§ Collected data
theorem decodeBits_ofTlbinvAll  {W : Nat} (hm : W < 2 ^ 32) (h0 : fld W 0 2 = 1) (h1 : fld W 2 6 = 21) (h2 : fld W 8 10 = 0) (h3 : fld W 18 8 = 1) (h4 : fld W 26 4 = 6) (h5 : fld W 30 2 = 3) : decodeBits W = .ok (.tlbinvAll) := by
  rw [decodeBits_word h0 hm]
  rw [decode32.eq_1, h1]
  show (decodeSys W : Except Reject Instr) = _
  rw [decodeSys.eq_1, h5]
  show (decodeSys3 W : Except Reject Instr) = _
  rw [decodeSys3.eq_1, h4, h3]
  show (zero W 8 10 .tlbinvAll : Except Reject Instr) = _
  simp only [h1, h2, h3, h4, h5, xr, lo8, lane, bv, flag, zero, Except.bind, ofNat_val, ofNat_toNat, if_true, if_false, Nat.reduceBEq, Bool.false_eq_true, true_and, and_true, and_self, or_self, not_false_eq_true, ne_eq, Nat.reduceLT, Nat.reduceLeDiff, Nat.reduceEqDiff, bit_zero, bit_one]
theorem codes_encTlbinvAll : Codes (encTlbinvAll) (.tlbinvAll) := by
  show Codes (4, fS 3 (6 * 2 ^ 8 + 1) 0 0) (.tlbinvAll)
  have F := @fS_fields (3) ((6 * 2 ^ 8 + 1)) (0) (0) (by omega) (by omega) (by omega) (by omega)
  obtain ⟨hm, f30_2, f18_12, f13_5, f8_5, f0_2, f2_6⟩ := F
  exact .word hm f0_2 (decodeBits_ofTlbinvAll  hm (f0_2.trans (by omega)) (f2_6.trans (by omega)) ((fld_app f8_5 f13_5 rfl rfl).trans (by omega)) ((fld_sub (o := 0) (k := 8) f18_12 rfl (by decide)).trans (by omega)) ((fld_sub (o := 8) (k := 4) f18_12 rfl (by decide)).trans (by omega)) (f30_2.trans (by omega)))

theorem decodeBits_ofWaitevTimer (d : XReg) {W : Nat} (hm : W < 2 ^ 32) (h0 : fld W 0 2 = 1) (h1 : fld W 2 6 = 21) (h2 : fld W 8 5 = d.val) (h3 : fld W 13 5 = 0) (h4 : fld W 18 8 = 0) (h5 : fld W 26 4 = 7) (h6 : fld W 30 2 = 3) : decodeBits W = .ok (.waitevTimer d) := by
  have hb0 := d.isLt
  rw [decodeBits_word h0 hm]
  rw [decode32.eq_1, h1]
  show (decodeSys W : Except Reject Instr) = _
  rw [decodeSys.eq_1, h6]
  show (decodeSys3 W : Except Reject Instr) = _
  rw [decodeSys3.eq_1, h5, h4]
  show (zero W 13 5 (.waitevTimer (xr W 8)) : Except Reject Instr) = _
  simp only [h1, h2, h3, h4, h5, h6, xr, lo8, lane, bv, flag, zero, Except.bind, ofNat_val, ofNat_toNat, if_true, if_false, Nat.reduceBEq, Bool.false_eq_true, true_and, and_true, and_self, or_self, not_false_eq_true, ne_eq, Nat.reduceLT, Nat.reduceLeDiff, Nat.reduceEqDiff, bit_zero, bit_one]
theorem codes_encWaitevTimer (d : XReg) : Codes (encWaitevTimer d) (.waitevTimer d) := by
  have hb0 := d.isLt
  show Codes (4, fS 3 (7 * 2 ^ 8 + 0) 0 d) (.waitevTimer d)
  have F := @fS_fields (3) ((7 * 2 ^ 8 + 0)) (0) (d.val) (by omega) (by omega) (by omega) (by omega)
  obtain ⟨hm, f30_2, f18_12, f13_5, f8_5, f0_2, f2_6⟩ := F
  exact .word hm f0_2 (decodeBits_ofWaitevTimer d hm (f0_2.trans (by omega)) (f2_6.trans (by omega)) (f8_5.trans (by omega)) (f13_5.trans (by omega)) ((fld_sub (o := 0) (k := 8) f18_12 rfl (by decide)).trans (by omega)) ((fld_sub (o := 8) (k := 4) f18_12 rfl (by decide)).trans (by omega)) (f30_2.trans (by omega)))

theorem decodeBits_ofWaitevSlot (d : XReg) {W : Nat} (hm : W < 2 ^ 32) (h0 : fld W 0 2 = 1) (h1 : fld W 2 6 = 21) (h2 : fld W 8 5 = d.val) (h3 : fld W 13 5 = 0) (h4 : fld W 18 8 = 1) (h5 : fld W 26 4 = 7) (h6 : fld W 30 2 = 3) : decodeBits W = .ok (.waitevSlot d) := by
  have hb0 := d.isLt
  rw [decodeBits_word h0 hm]
  rw [decode32.eq_1, h1]
  show (decodeSys W : Except Reject Instr) = _
  rw [decodeSys.eq_1, h6]
  show (decodeSys3 W : Except Reject Instr) = _
  rw [decodeSys3.eq_1, h5, h4]
  show (zero W 13 5 (.waitevSlot (xr W 8)) : Except Reject Instr) = _
  simp only [h1, h2, h3, h4, h5, h6, xr, lo8, lane, bv, flag, zero, Except.bind, ofNat_val, ofNat_toNat, if_true, if_false, Nat.reduceBEq, Bool.false_eq_true, true_and, and_true, and_self, or_self, not_false_eq_true, ne_eq, Nat.reduceLT, Nat.reduceLeDiff, Nat.reduceEqDiff, bit_zero, bit_one]
theorem codes_encWaitevSlot (d : XReg) : Codes (encWaitevSlot d) (.waitevSlot d) := by
  have hb0 := d.isLt
  show Codes (4, fS 3 (7 * 2 ^ 8 + 1) 0 d) (.waitevSlot d)
  have F := @fS_fields (3) ((7 * 2 ^ 8 + 1)) (0) (d.val) (by omega) (by omega) (by omega) (by omega)
  obtain ⟨hm, f30_2, f18_12, f13_5, f8_5, f0_2, f2_6⟩ := F
  exact .word hm f0_2 (decodeBits_ofWaitevSlot d hm (f0_2.trans (by omega)) (f2_6.trans (by omega)) (f8_5.trans (by omega)) (f13_5.trans (by omega)) ((fld_sub (o := 0) (k := 8) f18_12 rfl (by decide)).trans (by omega)) ((fld_sub (o := 8) (k := 4) f18_12 rfl (by decide)).trans (by omega)) (f30_2.trans (by omega)))

theorem decodeBits_ofSqopen (d : XReg) (h : XReg) (p : XReg) {W : Nat} (hm : W < 2 ^ 32) (h0 : fld W 0 2 = 1) (h1 : fld W 2 6 = 22) (h2 : fld W 8 5 = d.val) (h3 : fld W 13 5 = h.val) (h4 : fld W 18 5 = p.val) (h5 : fld W 23 4 = 0) (h6 : fld W 27 5 = 0) : decodeBits W = .ok (.sqopen d h p) := by
  have hb0 := d.isLt
  have hb1 := h.isLt
  have hb2 := p.isLt
  rw [decodeBits_word h0 hm]
  rw [decode32.eq_1, h1]
  show (decodeVine W : Except Reject Instr) = _
  rw [decodeVine.eq_1, h6]
  show (zero W 23 4 (.sqopen (xr W 8) (xr W 13) (xr W 18)) : Except Reject Instr) = _
  simp only [h1, h2, h3, h4, h5, h6, xr, lo8, lane, bv, flag, zero, Except.bind, ofNat_val, ofNat_toNat, if_true, if_false, Nat.reduceBEq, Bool.false_eq_true, true_and, and_true, and_self, or_self, not_false_eq_true, ne_eq, Nat.reduceLT, Nat.reduceLeDiff, Nat.reduceEqDiff, bit_zero, bit_one]
theorem codes_encSqopen (d : XReg) (h : XReg) (p : XReg) : Codes (encSqopen d h p) (.sqopen d h p) := by
  have hb0 := d.isLt
  have hb1 := h.isLt
  have hb2 := p.isLt
  show Codes (4, fA (0 * 2 ^ 4) p h d 0x16) (.sqopen d h p)
  have F := @fA_fields ((0 * 2 ^ 4)) (p.val) (h.val) (d.val) (0x16) (by omega) (by omega) (by omega) (by omega) (by omega)
  obtain ⟨hm, f23_9, f18_5, f13_5, f8_5, f2_6, f0_2⟩ := F
  exact .word hm f0_2 (decodeBits_ofSqopen d h p hm (f0_2.trans (by omega)) (f2_6.trans (by omega)) (f8_5.trans (by omega)) (f13_5.trans (by omega)) (f18_5.trans (by omega)) ((fld_sub (o := 0) (k := 4) f23_9 rfl (by decide)).trans (by omega)) ((fld_sub (o := 4) (k := 5) f23_9 rfl (by decide)).trans (by omega)))

theorem decodeBits_ofSqres (d : XReg) (h : XReg) (n : XReg) {W : Nat} (hm : W < 2 ^ 32) (h0 : fld W 0 2 = 1) (h1 : fld W 2 6 = 22) (h2 : fld W 8 5 = d.val) (h3 : fld W 13 5 = h.val) (h4 : fld W 18 5 = n.val) (h5 : fld W 23 4 = 0) (h6 : fld W 27 5 = 1) : decodeBits W = .ok (.sqres d h n) := by
  have hb0 := d.isLt
  have hb1 := h.isLt
  have hb2 := n.isLt
  rw [decodeBits_word h0 hm]
  rw [decode32.eq_1, h1]
  show (decodeVine W : Except Reject Instr) = _
  rw [decodeVine.eq_1, h6]
  show (zero W 23 4 (.sqres (xr W 8) (xr W 13) (xr W 18)) : Except Reject Instr) = _
  simp only [h1, h2, h3, h4, h5, h6, xr, lo8, lane, bv, flag, zero, Except.bind, ofNat_val, ofNat_toNat, if_true, if_false, Nat.reduceBEq, Bool.false_eq_true, true_and, and_true, and_self, or_self, not_false_eq_true, ne_eq, Nat.reduceLT, Nat.reduceLeDiff, Nat.reduceEqDiff, bit_zero, bit_one]
theorem codes_encSqres (d : XReg) (h : XReg) (n : XReg) : Codes (encSqres d h n) (.sqres d h n) := by
  have hb0 := d.isLt
  have hb1 := h.isLt
  have hb2 := n.isLt
  show Codes (4, fA (1 * 2 ^ 4) n h d 0x16) (.sqres d h n)
  have F := @fA_fields ((1 * 2 ^ 4)) (n.val) (h.val) (d.val) (0x16) (by omega) (by omega) (by omega) (by omega) (by omega)
  obtain ⟨hm, f23_9, f18_5, f13_5, f8_5, f2_6, f0_2⟩ := F
  exact .word hm f0_2 (decodeBits_ofSqres d h n hm (f0_2.trans (by omega)) (f2_6.trans (by omega)) (f8_5.trans (by omega)) (f13_5.trans (by omega)) (f18_5.trans (by omega)) ((fld_sub (o := 0) (k := 4) f23_9 rfl (by decide)).trans (by omega)) ((fld_sub (o := 4) (k := 5) f23_9 rfl (by decide)).trans (by omega)))

theorem decodeBits_ofSqst (z : Sz) (s : XReg) (h : XReg) (i : XReg) {W : Nat} (hm : W < 2 ^ 32) (h0 : fld W 0 2 = 1) (h1 : fld W 2 6 = 22) (h2 : fld W 8 5 = s.val) (h3 : fld W 13 5 = h.val) (h4 : fld W 18 5 = i.val) (h5 : fld W 23 2 = 0) (h6 : fld W 25 2 = z.code) (h7 : fld W 27 5 = 2) : decodeBits W = .ok (.sqst z s h i) := by
  have hb0 := Sz.code_lt z
  have hb1 := s.isLt
  have hb2 := h.isLt
  have hb3 := i.isLt
  rw [decodeBits_word h0 hm]
  rw [decode32.eq_1, h1]
  show (decodeVine W : Except Reject Instr) = _
  rw [decodeVine.eq_1, h7]
  show (zero W 23 2 (.sqst (Sz.ofCode (fld W 25 2)) (xr W 8) (xr W 13) (xr W 18)) : Except Reject Instr) = _
  simp only [h1, h2, h3, h4, h5, h6, h7, Sz.ofCode_code, xr, lo8, lane, bv, flag, zero, Except.bind, ofNat_val, ofNat_toNat, if_true, if_false, Nat.reduceBEq, Bool.false_eq_true, true_and, and_true, and_self, or_self, not_false_eq_true, ne_eq, Nat.reduceLT, Nat.reduceLeDiff, Nat.reduceEqDiff, bit_zero, bit_one]
theorem codes_encSqst (z : Sz) (s : XReg) (h : XReg) (i : XReg) : Codes (encSqst z s h i) (.sqst z s h i) := by
  have hb0 := Sz.code_lt z
  have hb1 := s.isLt
  have hb2 := h.isLt
  have hb3 := i.isLt
  show Codes (4, fA (2 * 2 ^ 4 + z.code * 2 ^ 2) i h s 0x16) (.sqst z s h i)
  have F := @fA_fields ((2 * 2 ^ 4 + z.code * 2 ^ 2)) (i.val) (h.val) (s.val) (0x16) (by omega) (by omega) (by omega) (by omega) (by omega)
  obtain ⟨hm, f23_9, f18_5, f13_5, f8_5, f2_6, f0_2⟩ := F
  exact .word hm f0_2 (decodeBits_ofSqst z s h i hm (f0_2.trans (by omega)) (f2_6.trans (by omega)) (f8_5.trans (by omega)) (f13_5.trans (by omega)) (f18_5.trans (by omega)) ((fld_sub (o := 0) (k := 2) f23_9 rfl (by decide)).trans (by omega)) ((fld_sub (o := 2) (k := 2) f23_9 rfl (by decide)).trans (by omega)) ((fld_sub (o := 4) (k := 5) f23_9 rfl (by decide)).trans (by omega)))

theorem decodeBits_ofSqcmt (c : WideScope) (h : XReg) (r : XReg) {W : Nat} (hm : W < 2 ^ 32) (h0 : fld W 0 2 = 1) (h1 : fld W 2 6 = 22) (h2 : fld W 8 5 = 0) (h3 : fld W 13 5 = h.val) (h4 : fld W 18 5 = r.val) (h5 : fld W 23 1 = c.code) (h6 : fld W 24 3 = 0) (h7 : fld W 27 5 = 3) : decodeBits W = .ok (.sqcmt c h r) := by
  have hb0 := WideScope.code_lt c
  have hb1 := h.isLt
  have hb2 := r.isLt
  rw [decodeBits_word h0 hm]
  rw [decode32.eq_1, h1]
  show (decodeVine W : Except Reject Instr) = _
  rw [decodeVine.eq_1, h7]
  show (zero W 24 3 (.sqcmt (WideScope.ofCode (fld W 23 1)) (xr W 13) (xr W 18)) |>.bind (zero W 8 5) : Except Reject Instr) = _
  simp only [h1, h2, h3, h4, h5, h6, h7, WideScope.ofCode_code, xr, lo8, lane, bv, flag, zero, Except.bind, ofNat_val, ofNat_toNat, if_true, if_false, Nat.reduceBEq, Bool.false_eq_true, true_and, and_true, and_self, or_self, not_false_eq_true, ne_eq, Nat.reduceLT, Nat.reduceLeDiff, Nat.reduceEqDiff, bit_zero, bit_one]
theorem codes_encSqcmt (c : WideScope) (h : XReg) (r : XReg) : Codes (encSqcmt c h r) (.sqcmt c h r) := by
  have hb0 := WideScope.code_lt c
  have hb1 := h.isLt
  have hb2 := r.isLt
  show Codes (4, fA (3 * 2 ^ 4 + c.code) r h 0 0x16) (.sqcmt c h r)
  have F := @fA_fields ((3 * 2 ^ 4 + c.code)) (r.val) (h.val) (0) (0x16) (by omega) (by omega) (by omega) (by omega) (by omega)
  obtain ⟨hm, f23_9, f18_5, f13_5, f8_5, f2_6, f0_2⟩ := F
  exact .word hm f0_2 (decodeBits_ofSqcmt c h r hm (f0_2.trans (by omega)) (f2_6.trans (by omega)) (f8_5.trans (by omega)) (f13_5.trans (by omega)) (f18_5.trans (by omega)) ((fld_sub (o := 0) (k := 1) f23_9 rfl (by decide)).trans (by omega)) ((fld_sub (o := 1) (k := 3) f23_9 rfl (by decide)).trans (by omega)) ((fld_sub (o := 4) (k := 5) f23_9 rfl (by decide)).trans (by omega)))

§ Task directions
The required answer is the run of lines above, starting at the line with "show (zero W 24" and ending at the line with "show Codes (4, fA (3", reproduced exactly with both ends.

§ Written reply
  show (zero W 24 3 (.sqcmt (WideScope.ofCode (fld W 23 1)) (xr W 13) (xr W 18)) |>.bind (zero W 8 5) : Except Reject Instr) = _
  simp only [h1, h2, h3, h4, h5, h6, h7, WideScope.ofCode_code, xr, lo8, lane, bv, flag, zero, Except.bind, ofNat_val, ofNat_toNat, if_true, if_false, Nat.reduceBEq, Bool.false_eq_true, true_and, and_true, and_self, or_self, not_false_eq_true, ne_eq, Nat.reduceLT, Nat.reduceLeDiff, Nat.reduceEqDiff, bit_zero, bit_one]
theorem codes_encSqcmt (c : WideScope) (h : XReg) (r : XReg) : Codes (encSqcmt c h r) (.sqcmt c h r) := by
  have hb0 := WideScope.code_lt c
  have hb1 := h.isLt
  have hb2 := r.isLt
  show Codes (4, fA (3 * 2 ^ 4 + c.code) r h 0 0x16) (.sqcmt c h r)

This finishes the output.